O vereador Aldacir Oliboni (PT), autor da proposta de tombamento da gruta de Maria Degolada como patrimônio histórico-cultural de Porto Alegre, menciona que a revitalização era um sonho antigo da comunidade da Vila Maria da Conceição.
— As pessoas cuidam desse espaço como algo sagrado. Muitos procuram o local como ponto de encontro, oração e agradecimento — observa Oliboni, que descreve a grutinha como um lugar ecumênico e cultural.
No acesso à gruta da Maria Degolada foram instaladas uma imagem em cerâmica com o rosto retratado de Maria Francelina Trenes e uma placa com uma homenagem (veja na galeria de fotos acima). A obra ficou sob os cuidados do escultor uruguaio Mario Cladera, que ainda executou um medalhão em bronze.

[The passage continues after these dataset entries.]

/-- Settles O10, from the first fault of the fetch and what the decoder answers for the bytes fetched. -/
theorem stepFetchAndDecodeFaults : Obligations.StepFetchAndDecodeFaults := by
  refine fun s hacc => ⟨fun k hk hinside houtside => ?outside, fun hinside ⟨bs, hdec⟩ => ?illegal⟩
  case outside => exact step_of_fetchFault hacc (State.firstFault_fetchFaults_of_outside hk hinside houtside)
  case illegal =>
    obtain rfl := State.decode_fetchBytes_illegal hdec
    exact (step_of_fetched hacc (State.forall_mem_fetchAddrs.2 hinside)).2 _ hdec

/-- Settles O11: an instruction is `checked` of its accesses, and `checked` stops exactly with the first fault. -/
theorem execStopsExactlyOnFirstFault : Obligations.ExecStopsExactlyOnFirstFault := by
  intro i s
  obtain ⟨u, hu⟩ := exec_eq_checked i s
  rw [hu, accessFault_eq_firstFault]
  exact ⟨fun _ => checked_eq_fault, fun ⟨_, ht⟩ => (checked_eq_next.1 ht).1,
    fun hnone => ⟨u, checked_eq_next.2 ⟨hnone, rfl⟩⟩⟩

/-- Settles O15: what is accepted is the first pending request after the environment's part. -/
theorem acceptedExactlyWhenPending : Obligations.AcceptedExactlyWhenPending := by
  intro s
  refine ⟨by simpa only [State.pending_iff, State.boundary_dev, State.boundary_eir] using s.accepted_ne_none, fun i hi => ?_⟩
  obtain ⟨-, hacc⟩ := State.accepted_eq_some.1 hi
  obtain ⟨hlatched, henabled⟩ := State.pending_iff.1 (State.acceptable_pending hacc).2
  exact ⟨hlatched, henabled, fun hall j hj hen =>
    State.idxOf_acceptable_le (s := s.boundary) hacc hall (State.pending_iff.2 ⟨hj, hen⟩)⟩

/-- Settles O16: the entry pushes pc and FLAG of the state after the environment's part, and goes to the vector. -/
theorem interruptEntry : Obligations.InterruptEntry := by
  intro s i hacc husable
  have hloc := (s.push_at_spw s.pc s.flags).1
  refine ⟨_, (step_of_accepted hacc).trans (State.takeInterrupt_eq_next.2 ⟨husable, rfl⟩), wrapPc_toNat _ _,
    getLsbD_clearLatch _ i, spw_dec_toNat s.spw, (congrArg (fun c => c.pc.toNat) hloc).trans (BitVec.extractLsb'_toNat 0 13 _),
    congrArg (fun c => c.flag.cf) hloc, congrArg (fun c => c.flag.zf) hloc, congrArg (fun c => c.flag.sf) hloc, ?gf,
    s.push_stk13_iff s.pc s.flags, fun j hj => s.push_elsewhere s.pc s.flags hj, rfl⟩
  case gf =>
    intro hs
    refine (congrArg (fun c => c.flag.gf) hloc).trans ?_
    simp [State.flags, hs]

/-- Settles O17: the entry pushed what `RETI` pops, and EIF was 1. -/
theorem retiUndoesEntry : Obligations.RetiUndoesEntry := by
  intro s t i hfits hacc hstep
  have hentry : s.boundary.takeInterrupt i = .next t := (step_of_accepted hacc).symm.trans hstep
  have heif : s.boundary.eif = true := (State.acceptable_pending (State.accepted_eq_some.1 hacc).2).1
  refine ⟨_, State.returnFromInterrupt_of_takeInterrupt (s := s.boundary) hfits heif hentry, fun j hj => ?others,
    fun j => ?latches, rfl⟩
  all_goals obtain ⟨-, rfl⟩ := State.takeInterrupt_eq_next.1 hentry
  case others => exact s.push_elsewhere s.pc s.flags hj
  case latches => exact getLsbD_clearLatch _ i j

/-- Settles O8: the fetch passes and the decoder answers the instruction. -/
theorem stepRunsDecodedInstruction : Obligations.StepRunsDecodedInstruction := fun _ i r hacc hinside =>
  (step_of_fetched hacc hinside).1 i r

/-- Settles O14: a latch bit after the boundary is the old bit or a request. -/
theorem boundarySetsLatches : Obligations.BoundarySetsLatches := fun _ =>
  ⟨fun _ => BitVec.getLsbD_or, fun _ => mem_irqEvents, irqEvents_nodup _, rfl⟩

end Sys2Proof.Machine
end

— Fiz a reprodução da imagem em cerâmica na entrada do beco. Ingressando no espaço da capelinha tem a mesma imagem fundida em bronze deste rosto — explica o escultor, que ainda instalaria uma terceira figura no pequeno santuário.
A importância da grutinha para a comunidade é em acreditar e não perder a fé. O ser humano, hoje em dia, está muito desacreditado.
VANESSA VIANA SOARES
Moradora da comunidade
Segundo Cladera, não existem em arquivos fotos de Maria Francelina Trenes. O artista procurou representar o rosto de uma pessoa jovem de origem alemã na virada daquele século.
— Tentei colocar o rosto mais forte e duro para mostrar a resiliência da mulher na contemporaneidade. É o que inspira muito as mulheres da comunidade — diz o uruguaio.
Beco cultural e de devoção
Nesta segunda-feira (10), era possível ver velas acesas no local e flores junto às imagens religiosas. A gruta da Maria Degolada está com o muro pintado em azul celeste, o telhado em amarelo e o portão em branco. Mais de 80 placas com agradecimentos por graças alcançadas podem ser vistas nas paredes.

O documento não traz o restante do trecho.